Mr Kirby said the US saw the PGII as “a practical and useful and, quite frankly, more effective alternative to some of the infrastructure and investment programmes that other nations have been...trying to sell on the continent (of Africa). “And many nations on the continent are realising that those opportunities, those financial deals, are not necessarily all that they’re cracked up to be. And the PGII represents an alternative,” said Mr Kirby.
“Since the president spearheaded this at the last G7 we’ve already seen millions and millions and millions of dollars of investment into some of these lower- and middle-income countries on the continent and beyond. And so we’re looking forward to advancing that here at the G7.”
Mr Kirby also said that managing competition with and challenges presented by China, particularly in the Indo-Pacific region, would “absolutely be on the agenda” for the G7.
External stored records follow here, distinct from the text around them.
-- ==== Sys2Proof/Laws/FrameQueue.lean ====
section
/-! SUPPORT. What each operation of Machine/Queue.lean may change, as a frame (Laws/Frame.lean): the parts and registers by their bits. -/

namespace Sys2Proof.Laws

open Sys2Proof.Machine

theorem frame_showStall (s : State) (q : Nat) : Frame 0 79228162514264337593543950336 s (showStall s q) := by
  dsimp only [showStall, ok]
  repeat' first
    | with_reducible assumption
    | with_reducible exact Frame.refl _ _ _
    | intro _
    | apply Eq.refl true
    | apply Eq.refl (_ : Nat)
    | with_reducible apply Frame.put
    | with_reducible apply Frame.ite
    | split

theorem frame_writeCqe (s : State) (q : Nat) (e : QEntry) (st rs : Nat) : Frame 65536 79228162514264337593543950336 s (writeCqe s q e st rs) := by
  dsimp only [writeCqe, ok]
  repeat' first
    | with_reducible assumption
    | with_reducible exact Frame.refl _ _ _
    | intro _
    | apply Eq.refl true
    | apply Eq.refl (_ : Nat)
    | with_reducible apply Frame.put
    | with_reducible apply Frame.step (g := frame_hostWrite ..)
    | with_reducible apply Frame.step (g := frame_showStall ..)
    | with_reducible apply Frame.ite
    | split

theorem frame_qDrainN (a0 : Nat) (a1 : State) (a2 : Nat) : Frame 65548 713053462628379038341895553024 a1 (qDrainN a0 a1 a2) := by
  induction a0 generalizing a1 a2 with
  | zero =>
    dsimp only [qDrainN, ok]
    repeat' first
      | with_reducible assumption
      | with_reducible exact Frame.refl _ _ _
      | intro _
      | apply Eq.refl true
      | apply Eq.refl (_ : Nat)
      | with_reducible apply Frame.step (g := frame_setQ ..)
      | with_reducible apply Frame.step (g := frame_writeCqe ..)
      | with_reducible apply Frame.step (g := frame_signalIf ..)
      | with_reducible apply Frame.step (g := frame_dropHolds ..)
      | with_reducible apply Frame.ite
      | (apply Or.inl; apply Eq.refl true)
      | (apply Or.inr; exact rfl)
      | (with_reducible_and_instances rfl)
      | split
      | with_reducible apply Frame.mk_upd
  | succ n ih =>
    dsimp only [qDrainN, ok]
    repeat' first
      | with_reducible assumption
      | with_reducible exact Frame.refl _ _ _
      | intro _
      | with_reducible apply Frame.step (g := ih ..)
      | apply Eq.refl true
      | apply Eq.refl (_ : Nat)
      | with_reducible apply Frame.step (g := frame_setQ ..)
      | with_reducible apply Frame.step (g := frame_writeCqe ..)
      | with_reducible apply Frame.step (g := frame_signalIf ..)
      | with_reducible apply Frame.step (g := frame_dropHolds ..)
      | with_reducible apply Frame.ite
      | (apply Or.inl; apply Eq.refl true)
      | (apply Or.inr; exact rfl)
      | (with_reducible_and_instances rfl)
      | split
      | with_reducible apply Frame.mk_upd

theorem frame_qDrain (s : State) (q : Nat) : Frame 65548 713053462628379038341895553024 s (qDrain s q) := by
  dsimp only [qDrain, ok]
  repeat' first
    | with_reducible assumption
    | with_reducible exact Frame.refl _ _ _
    | intro _
    | apply Eq.refl true
    | apply Eq.refl (_ : Nat)
    | with_reducible apply Frame.step (g := frame_qDrainN ..)
    | with_reducible apply Frame.ite
    | split

theorem frame_bolBehind (s : State) (q idx : Nat) : Frame 65548 713053462628379038341895553024 s (bolBehind s q idx) := by
  dsimp only [bolBehind, ok]
  repeat' first
    | with_reducible assumption
    | with_reducible exact Frame.refl _ _ _
    | intro _
    | apply Eq.refl true
    | apply Eq.refl (_ : Nat)
    | with_reducible apply Frame.step (g := frame_qDrain ..)
    | with_reducible apply Frame.step (g := frame_updEntry ..)
    | with_reducible apply Frame.ite
    | with_reducible apply Frame.mk_upd
    | (apply Or.inl; apply Eq.refl true)
    | (apply Or.inr; exact rfl)
    | (with_reducible_and_instances rfl)
    | split

theorem frame_qComplete (s : State) (q : Nat) (e : QEntry) : Frame 65660 713054067091288845656684232704 s (qComplete s q e) := by
  dsimp only [qComplete, ok]
  repeat' first
    | with_reducible assumption
    | with_reducible exact Frame.refl _ _ _
    | intro _
    | apply Eq.refl true
    | apply Eq.refl (_ : Nat)
    | with_reducible apply Frame.step (g := frame_qDrain ..)
    | with_reducible apply Frame.step (g := frame_bolBehind ..)
    | with_reducible apply Frame.step (g := frame_bolApply ..)
    | with_reducible apply Frame.step (g := frame_bolSend ..)
    | with_reducible apply Frame.ite
    | split

theorem frame_execSqEntryComplete (q idx : Nat) (s : State) : FrameO 65660 713054067091288845656684232704 s (execSqEntryComplete q idx s) := by
  dsimp only [execSqEntryComplete, ok]
  repeat' first
    | with_reducible assumption
    | with_reducible exact Frame.refl _ _ _
    | intro _
    | apply Eq.refl true
    | apply Eq.refl (_ : Nat)
    | exact FrameO.fault
    | with_reducible apply FrameO.next
    | with_reducible apply Frame.step (g := frame_qComplete ..)
    | with_reducible apply Frame.ite
    | with_reducible apply FrameO.ite
    | split

theorem frame_qDoorbell (s : State) (q v : Nat) : Frame 8 396140812571321687967719751680 s (qDoorbell s q v) := by
  dsimp only [qDoorbell, ok]
  repeat' first
    | with_reducible assumption
    | with_reducible exact Frame.refl _ _ _
    | intro _
    | apply Eq.refl true
    | apply Eq.refl (_ : Nat)
    | with_reducible apply Frame.put
    | with_reducible apply Frame.step (g := frame_setQ ..)
    | with_reducible apply Frame.ite
    | with_reducible apply Frame.mk_upd
    | (apply Or.inl; apply Eq.refl true)
    | (apply Or.inr; exact rfl)
    | (with_reducible_and_instances rfl)
    | split

theorem frame_execQDoorbellWrite (q val : Nat) (s : State) : FrameO 8 396140812571321687967719751680 s (execQDoorbellWrite q val s) := by
  dsimp only [execQDoorbellWrite, ok]
  repeat' first
    | with_reducible assumption
    | with_reducible exact Frame.refl _ _ _
    | intro _
    | apply Eq.refl true
    | apply Eq.refl (_ : Nat)
    | exact FrameO.fault
    | with_reducible apply FrameO.next
    | with_reducible apply Frame.step (g := frame_qDoorbell ..)
    | with_reducible apply FrameO.bar0
    | with_reducible apply Frame.ite
    | with_reducible apply FrameO.ite
    | split

theorem frame_qCqHead (s : State) (q v : Nat) : Frame 65548 871509787656907713528983453696 s (qCqHead s q v) := by
  dsimp only [qCqHead, ok]
  repeat' first
    | with_reducible assumption
    | with_reducible exact Frame.refl _ _ _
    | intro _
    | apply Eq.refl true
    | apply Eq.refl (_ : Nat)
    | with_reducible apply Frame.put
    | with_reducible apply Frame.step (g := frame_qDrain ..)
    | with_reducible apply Frame.step (g := frame_showStall ..)
    | with_reducible apply Frame.ite
    | split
“I think they’re going to talk about the broad scope of coercive activities by the PRC, and economics is certainly a part of that. But so will be the security coercion that – that we see coming out of the PRC, whether it’s in the East China Sea, whether it’s in Taiwan Strait or the South China Sea. All of that will be discussed.”
Mr Kirby also said that the US would seek at the summit to “rally around the need for bold action to accelerate the clean energy transition, including by making President Biden’s economic agenda a blueprint for G7 action to address the climate crisis and create good jobs”.